Stored data:
/-- A key-port slot takes the shares of an entry. -/
def State.loadPort (s : State) (c : BnCtx) (n : KeyName) : State :=
  { s with engines := match c with
      | .long => { s.engines with long := { s.engines.long with keyPort := s.entryOf n } }
      | .short => { s.engines with short := { s.engines.short with keyPort := s.entryOf n } } }

def State.dropKey (s : State) (n : KeyName) : State :=
  { s with keys := { s.keys with store := SMap.set none s.keys.store n.index none } }

/-! ### Step 12 of R104 -/

/-- R89: the octets under the OTP summary. -/
def otpSummary (o : Otp) : Bytes :=
  ((List.range 6).flatMap fun k => if o.closed.getLsbD k then digestBytes (o.regionDigest.getD k 0) else []) ++
    (o.caSlots.flatMap fun c => match c with | none => [] | some k => digestBytes k.digest) ++
    [o.lifecycleCode, o.svnValue 0, o.svnValue 1, o.svnValue 2, o.svnValue 3, if o.drsRevoked then 1 else 0,
     o.epochValue].map (BitVec.ofNat 8 ·)

def RootKind.code : RootKind → Nat
  | .drs => 0
  | .test => 1
  | .none => 2

/-- The 4-byte record of MR8 (13). -/
def securityRecord (o : Otp) (d : DebugCond) : Bytes :=
  [o.lifecycleCode, d.code, if d.debugClass then 1 else 0, 0].map (BitVec.ofNat 8 ·)

/-- A token still in force at a time (R560). -/
def liveToken (t : Option TokenInForce) (now : Nat) : Option TokenInForce :=
  t.bind fun k => if k.expiry ≤ now then none else some k

/-- R422: the highest scope in force. -/
def selectCondition (tokens : List (Option TokenInForce)) (now : Nat) : DebugCond :=
  if (liveToken (tokens.getD 2 none) now).isSome then .vendor
  else if (liveToken (tokens.getD 1 none) now).isSome then .debug
  else if (liveToken (tokens.getD 0 none) now).isSome then .profile
  else .sealed

/-- A token of this start's beginning, unless its scope has been withdrawn (R109: one accepted since acts only at the next
start). -/
def Retained.standing (r : Retained) (k : Nat) (t : Option TokenInForce) : Option TokenInForce :=
  if (r.tokens.getD k none).isSome then t else none

/-- The tokens that this start's condition comes from (R109, R422). -/
def State.startTokens (s : State) : List (Option TokenInForce) := s.start.tokensAtStart.mapIdx s.ret.standing

/-- R107, R109, R422: the debug condition and the root of this start. -/
def State.selectRoot (s : State) : State :=
  let d := selectCondition s.startTokens s.now
  { s with start := { s.start with condition := d }
           keys := { s.keys with root := if d.debugClass then .test else .drs } }

/-- R88, steps 4 and 5. -/
def State.extendSecurity (s : State) : State :=
  (s.extendMr 7 (digestBytes (sha384 (otpSummary s.otp)))).extendMr 8 (securityRecord s.otp s.start.condition)

/-- R594: the record that says receipts were made and not written. -/
def State.chainCut (s : State) : State :=
  if s.ret.receiptsWritten < s.ret.receiptsMade then
    s.extendFault { code := 0x10, tide := s.ret.receiptsWritten, a := s.ret.receiptsMade - s.ret.receiptsWritten,
                    time := s.now, head := some s.ret.headWritten }
  else s

/-- R88 step 6, R99, R102, R134, R560, R561, R594: records held for this start. -/
def State.extendPending (s : State) : State :=
  let s := s.ret.pendingFaults.foldl State.extendFault s
  let s := s.chainCut
  let s := s.ret.pendingWithdrawals.foldl (fun s w => s.extendMr 12 (eventRecord 3 w.1 w.2)) s
  let expired := s.ret.tokens.filterMap fun t => t.bind fun k => if k.expiry ≤ s.now then some k.digest else none
  let s := expired.foldl (fun s d => s.extendMr 12 (eventRecord 2 d s.now)) s
  let s := match s.ret.pendingZeroise with
    | none => s
    | some t => s.extendMr 15 (keyRecord 0x0A 0 0 t)
  { s with ret := { s.ret with
      pendingFaults := [], pendingWithdrawals := [], pendingZeroise := none, receiptsMade := 0, receiptsWritten := 0,
      tokens := s.ret.tokens.map fun t => liveToken t s.now } }

def dayNs : Nat := 86400 * 1000000000

/-- R131: the previous epoch still unwraps bundles. -/
def State.bindingOverlapRuns (s : State) : Bool :=
  match s.ret.bindingAdvancedAt with
  | none => false
  | some t => decide (s.clock.count < t + s.ret.bindingOverlap * dayNs)

/-- R111, R112: the Binding key of the fused epoch (its EC seed goes to SHORT's key port, log 9), and that of the epoch before while its overlap runs (R131). -/
def State.deriveBinding (s : State) : State :=
  let root := s.keyOf .root
  let e := s.otp.epochValue
  let sd := bindSeeds root s.otp.serial e
  let s := (s.putKey .bindEc sd.1).putKey .bindKem sd.2
  let s := ({ s with keys := { s.keys with bindPub := bindingPub sd.1 sd.2 } } : State).loadPort .short .bindEc
  if s.bindingOverlapRuns then
    let pd := bindSeeds root s.otp.serial (e - 1)
    let s := (s.putKey .prevBindEc pd.1).putKey .prevBindKem pd.2
    { s with keys := { s.keys with prevBindPub := bindingPub pd.1 pd.2 } }
  else s

/-- MR0 to MR8 as a certificate carries them. -/
def State.bootMrs (s : State) : List Digest := s.measure.mrs.take 9

/-- The IDevID's seeds as the key store holds them. -/
def State.idevidSigner (s : State) : Signer := ⟨s.keyOf .idevidEc, s.keyOf .idevidMl⟩

/-- The Alias's seeds as the key store holds them. -/
def State.aliasSigner (s : State) : Signer := ⟨s.keyOf .aliasEc, s.keyOf .aliasMl⟩

/-- R115, R126: the Alias of this start (its EC seed goes to LONG's key port, log 9), its certificate, and the comparison after a commit. -/
def State.deriveAlias (s : State) : State :=
  let sd := aliasSeeds (s.keyOf .cdi1) s.otp.serial
  let pub := hybridPub sd.1 sd.2
  let s := (s.putKey .aliasEc sd.1).putKey .aliasMl sd.2
  let s := (s.putKey .sealing (sealingOf (s.keyOf .cdi1) s.otp.serial)).loadPort .long .aliasEc
  let r := s.issueCert 2 pub s.idevidSigner s.bootMrs
  let s := { r.1 with keys := { r.1.keys with aliasPub := pub, wrapSlot := r.1.entryOf .sealing, aliasCert := r.2 } }
  match s.ret.commitDue, s.ret.pendingAlias with
  | true, some p =>
    let s := if sha384 p = sha384 pub then s.keyEvent 3 0 (sha384 pub) else s.keyEvent 4 0 (sha384 p)
    { s with ret := { s.ret with commitDue := false, pendingAlias := none } }
  | _, _ => { s with ret := { s.ret with commitDue := false } }

/-- R558: the IDevID certificate served under the test root, issued by the debug manufacturing key. -/
def State.issueDebugCert (s : State) (pub : Bytes) : State :=
  let r := s.issueCert 1 pub ⟨debugRootSeeds.1, debugRootSeeds.2⟩ []
  { r.1 with keys := { r.1.keys with debugIdevidCert := r.2 } }

/-- R558: under the test root, step 12 issues it. -/
def State.debugCert (s : State) : State :=
  if s.start.condition.debugClass then s.issueDebugCert s.keys.idevidPub else s

/-- R107-R116, R126, R134: the layer keys, and the identity comparison under the DRS. At the factory's first start, whose region 3 bears
no digest yet, nothing is compared (R82; log 100). -/
def State.deriveKeys (s : State) : State :=
  let root := s.otp.rootSecret s.start.condition.debugClass
  let s := (s.putKey .root root).keyEvent 1 0 0
  let c0 := cdi0Of root (s.mr 0) (s.mr 7) (s.mr 8)
  let c1 := cdi1Of c0 [s.mr 1, s.mr 2, s.mr 3, s.mr 4, s.mr 5, s.mr 6]
  let s := (s.putKey .cdi0 c0).putKey .cdi1 c1
  let sd := idevidSeeds root s.otp.serial
  let s := (s.putKey .idevidEc sd.1).putKey .idevidMl sd.2
  let s := ({ s with keys := { s.keys with idevidPub := hybridPub sd.1 sd.2 } } : State).debugCert
  if s.start.condition.debugClass = false ∧ sha384 s.keys.idevidPub ≠ s.otp.idevidKeyDigest ∧ s.start.factory = false then
    { s with keys := { s.keys with identityFault := true }, start := { s.start with halt := .identity } }
  else s.deriveAlias.deriveBinding

/-- Step 12: the security state measured, held records extended, keys derived; from here on the time outputs serve (R554), and a
retained TIME_REF code locks (log 61). -/
def State.step12 (s : State) : State :=
  let s := s.selectRoot.extendSecurity.extendPending.deriveKeys
  { s with start := { s.start with step12 := true }
           time := { s.time with refState := if s.ret.timeRef = 0 then 0 else 1 } }

/-! ### Release (step 13; R96, R532) -/

/-- A die released, or left offline by a failed governor or VFAB ramp. -/
def releasedDie (ok : Bool) (idle : Nat) (d : Die) : Die :=
  { d with online := ok, vfabOn := ok, vioOn := ok, vhbmOn := ok, setpoint := if ok then idle else 0, slack := idle }

/-- A governor that stayed silent through its restarts at release has failed (04, Collisions). -/
def failedGovernor (govFail : BitVec 12) (now g : Nat) (x : Governor) : Governor :=
  let x := { x with commandAt := now }
  if 1 ≤ g ∧ govFail.getLsbD (g - 1) = true then { x with state := .failed } else x

/-- The records of dies left offline (R96; code 0x08, A = 4). -/
def State.recordStartFailures (s : State) (mask : BitVec 12) : State :=
  (List.range 12).foldl (fun s n =>
    if mask.getLsbD n then s.fault { code := 8, die := n, a := 4, time := s.now } else s) s

/-- R97, R439: enabled ports of released dies begin to train. -/
def trainPort (ok : Bool) (enable : Nat) (p : Port) : Port := p.fresh (if ok && bit enable 0 then .training else .disabled)
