-- ==== Sys2Proof/Machine/ShoalRows.lean ====
section
/-! DEFINITION. The commands of the Shoal engine (12). -/

namespace Sys2Proof.Machine

/-- A SCORE whose record is fetched and whose sample is not taken: parked or not, it is taken in order (R353). -/
def Submission.unsampled (x : Submission) : Bool := x.kind != 2 && x.inputDigest.isSome && x.sample.isNone

/-- R353: a SCORE of a lower sequence is still to be sampled. -/
def HostPath.owesSample (h : HostPath) (seq : Nat) : Bool :=
  h.subs.any fun e => match e.2 with
    | some x => x.unsampled && decide (x.seq < seq) && h.passed x.seq
    | none => false

/-- R351, R352: spikes are applied only once every event of their submission has been forwarded. -/
def State.mayApply (s : State) (e : ShoalEvent) : Bool :=
  (e.depth == 0 || s.host.passed e.seq) && !s.host.owesSample e.seq && !s.toAway e

/-- R356, R364: the relay's store for a cluster, 65,536 spikes, and its inbox cannot take so many more. -/
def Shoal.storeFull (h : Shoal) (n more : Nat) : Bool :=
  decide (65536 + 4096 < (h.relay.filter fun e => e.target == n).length + (h.cluster n).inbox.length + more)

/-- R356: an event whose spikes do not all fit holds its cluster. -/
def Shoal.emitHeld (h : Shoal) (e : ShoalEvent) : Bool :=
  let out := ((h.cluster e.target).applyEvent e).spikes
  h.valid e && e.chmask != 0 && out.any fun x => h.storeFull x.target (out.filter fun y => y.target == x.target).length

/-- R356: a hold of a cluster counts once. -/
def Shoal.holdRelay (h : Shoal) (n : Nat) : Shoal :=
  if h.relayHeld.getLsbD n then h
  else { h with relayHeld := h.relayHeld ||| BitVec.ofNat 12 (2 ^ n), relayHolds := bump h.relayHolds }

/-- The hold of a cluster ends. -/
def Shoal.release (h : Shoal) (n : Nat) : Shoal := { h with relayHeld := h.relayHeld &&& ~~~BitVec.ofNat 12 (2 ^ n) }

/-- R345, R348-R351: an event taken from its inbox acts on its neuron. -/
def Shoal.act (h : Shoal) (e : ShoalEvent) : Shoal :=
  let n := e.target
  let h := h.take e
  if h.valid e then
    let h := { h with applied := bumpAt h.applied n }
    if e.chmask = 0 then h
    else
      let r := (h.cluster n).applyEvent e
      let h := { h with
        clusters := modifyAt h.clusters n fun c => c.write (nidIndex e.nid) r.record
        saturated := modifyAt h.saturated n (bumpBy r.sats)
        spikes := modifyAt h.spikes n (bumpBy r.spikes.length)
        depth2 := if r.crossed2 then bumpAt h.depth2 n else h.depth2 }
      r.spikes.foldl Shoal.deliver h
  else { h with invalid := bumpAt h.invalid n }

/-- SHOAL_EVENT_APPLY: cluster SHn applies its event once no lower key can reach it (R345-R352, R356). -/
def execShoalEventApply (n : Fin 12) (s : State) : Host.Outcome State Fault Refusal :=
  .next (match s.shoal.next n.val with
  | some e =>
    if s.mayApply e then
      if s.shoal.emitHeld e then { s with shoal := s.shoal.holdRelay n.val }
      else ({ s with shoal := ((s.shoal.release n.val).act e).drainRelay } : State).pump
    else s
  | none => s)

/-- The sample is taken; a staged submission is eligible (R283, R353). -/
def Submission.sampled (x : Submission) (r : Bytes × Bool) : Submission :=
  { x with sample := some r.1, sampleTag := r.2, phase := if x.phase = .staged then .sampled else x.phase }

/-- SHOAL_SAMPLE: every event and spike of the submission is applied; its sample is taken and it is eligible (R353, R354). -/
def execShoalSample (tag : BitVec 18) (s : State) : Host.Outcome State Fault Refusal :=
  .next (match s.host.sub tag.toNat with
  | some x =>
    if x.unsampled = true ∧ s.host.passed x.seq = true ∧ s.shoal.clearTo x.seq = true then
      { s with host := s.host.modSub tag.toNat fun y => y.sampled (s.shoal.sampleOf x) }
    else s
  | none => s)

/-- SHOAL_SLEEP: nothing in the inbox and nothing pending for 64 beats (R357). -/
def execShoalSleep (n : Fin 12) (s : State) : Host.Outcome State Fault Refusal :=
  .next (if s.shoal.pending.all (fun e => e.target != n.val) then
    { s with shoal := { s.shoal with clusters := modifyAt s.shoal.clusters n.val fun c => { c with asleep := true } } }
  else s)

/-- R359: the request is refused at once, or a load is in progress. -/
def Shoal.requestLoad (h : Shoal) (addr len : BitVec 64) : Shoal :=
  if h.planAdmitted then { h with loadResult := 2 }
  else if h.load.isSome || h.snapshot.isSome then { h with loadResult := 6 }
  else { h with load := some (addr, len) }

/-- The effect of SHOAL_IMAGE_LOAD on its object, where it is accepted. -/
def State.writeShoalImageLoad (addr len : BitVec 64) (s : State) : Option State :=
  if s.sessionOpen then some { s with shoal := s.shoal.requestLoad addr len } else none

/-- SHOAL_IMAGE_LOAD: OD 0x6001.01 (R359, R504). -/
def execShoalImageLoad (ch : Channel) (addr len : BitVec 64) (s : State) : Host.Outcome State Fault Refusal :=
  .next (s.odRow ch 0x6001 1 .host fun s => s.writeShoalImageLoad addr len)

/-- R359: the code of a fetched image. -/
def State.imageCode (s : State) (b : Bytes) (len : Nat) : Nat :=
  if !imageFormatOk b len then 1
  else if s.shoal.planAdmitted then 2
  else if (List.range 12).any fun n => (clusterDir b n).neurons != 0 && !(s.fabric.die n).online then 3
  else if !imageRangeOk b then 4
  else 0

/-- A loaded cluster takes the place of an earlier one; events in its inbox stand. -/
def Cluster.replace (c d : Cluster) : Cluster := { d with inbox := c.inbox, asleep := c.asleep }

/-- R359, R360: the state replaced, MR11 extended, the start-state digest computed again. -/
def State.loadImage (s : State) (b : Bytes) : State :=
  let l := s.shoal.clusters.mapIdx fun n c => c.replace (loadedCluster b n)
  let s := { s with shoal := { s.shoal with clusters := l, load := none, loadResult := 0 } }
  let s := s.extendMr 11 (eventRecord 1 (sha384 (programBytes l)) s.now)
  { s with shoal := { s.shoal with startState := s.startStateDigest } }

def State.refuseImage (s : State) (code : Nat) : State := { s with shoal := { s.shoal with load := none, loadResult := code } }

/-- SHOAL_IMAGE_LOADED: the fetch has ended; `none` is a translation fault or completion error (R359-R361). -/
def execShoalImageLoaded (img : Option Bytes) (s : State) : Host.Outcome State Fault Refusal :=
  .next (match s.shoal.load with
  | none => s
  | some (_, len) =>
    if !s.dmaOk then s
    else match img with
    | none => s.refuseImage 5
    | some b =>
      match s.imageCode b len.toNat with
      | 0 => s.loadImage b
      | code => s.refuseImage code)

/-- The effect of SHOAL_SNAPSHOT on its object, where it is accepted. -/
def State.writeShoalSnapshot (addr len : BitVec 64) (s : State) : Option State :=
  if s.sessionOpen then
    some { s with shoal := if s.shoal.load.isSome || s.shoal.snapshot.isSome then { s.shoal with snapResult := 6 }
                           else { s.shoal with snapshot := some (addr, len) } }
  else none

/-- SHOAL_SNAPSHOT: OD 0x6002.01 (R362, R504). -/
def execShoalSnapshot (ch : Channel) (addr len : BitVec 64) (s : State) : Host.Outcome State Fault Refusal :=
  .next (s.odRow ch 0x6002 1 .host fun s => s.writeShoalSnapshot addr len)

/-- R362: the Shoal watermark covers every forwarded event: none is unapplied, and no submission is forwarded in part. -/
def State.allCovered (s : State) : Bool :=
  s.shoal.pending.isEmpty && s.host.subs.all fun e => match e.2 with
    | some x => x.forwarded == 0 || s.host.passed x.seq
    | none => true

/-- SNAPSHOT_CAPTURE: the watermark covers every forwarded event; forwarding is held and the state is taken (R362). A length
below the image's is refused with code 0x01 (log 50). -/
def execSnapshotCapture (s : State) : Host.Outcome State Fault Refusal :=
  .next (match s.shoal.snapshot, s.shoal.image with
  | some (_, len), none =>
    if s.allCovered then
      let b := s.shoalImage
      if len.toNat < b.length then { s with shoal := { s.shoal with snapshot := none, snapResult := 1 } }
      else { s with shoal := { s.shoal with image := some b }, host := { s.host with snapshotHold := true } }
    else s
  | _, _ => s)

/-- The snapshot ends and forwarding is released. -/
def State.endSnapshot (s : State) (code : Nat) : State :=
  ({ s with
     shoal := { s.shoal with snapshot := none, image := none, snapResult := code }
     host := { s.host with snapshotHold := false } } : State).pump

/-- SNAPSHOT_COMPLETE: the image is written out, or a translation fault abandons it (R362, R402, R403). -/
def execSnapshotComplete (translated : Bool) (s : State) : Host.Outcome State Fault Refusal :=
  .next (match s.shoal.snapshot, s.shoal.image with
  | some (addr, _), some b =>
    if !s.dmaOk || s.host.paging .snapshot then s
    else if translated then
      ({ s with hostMem := storeBytes s.hostMem addr.toNat b, shoal := { s.shoal with snapDigest := sha384 b } } : State).endSnapshot 0
    else s.refusedAccess .snapshot fun s => s.endSnapshot 5
  | _, _ => s)

end Sys2Proof.Machine
end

§ Task instructions: The required answer is a single number: how many lines above hold the string "aliasMl".

§ Response: 2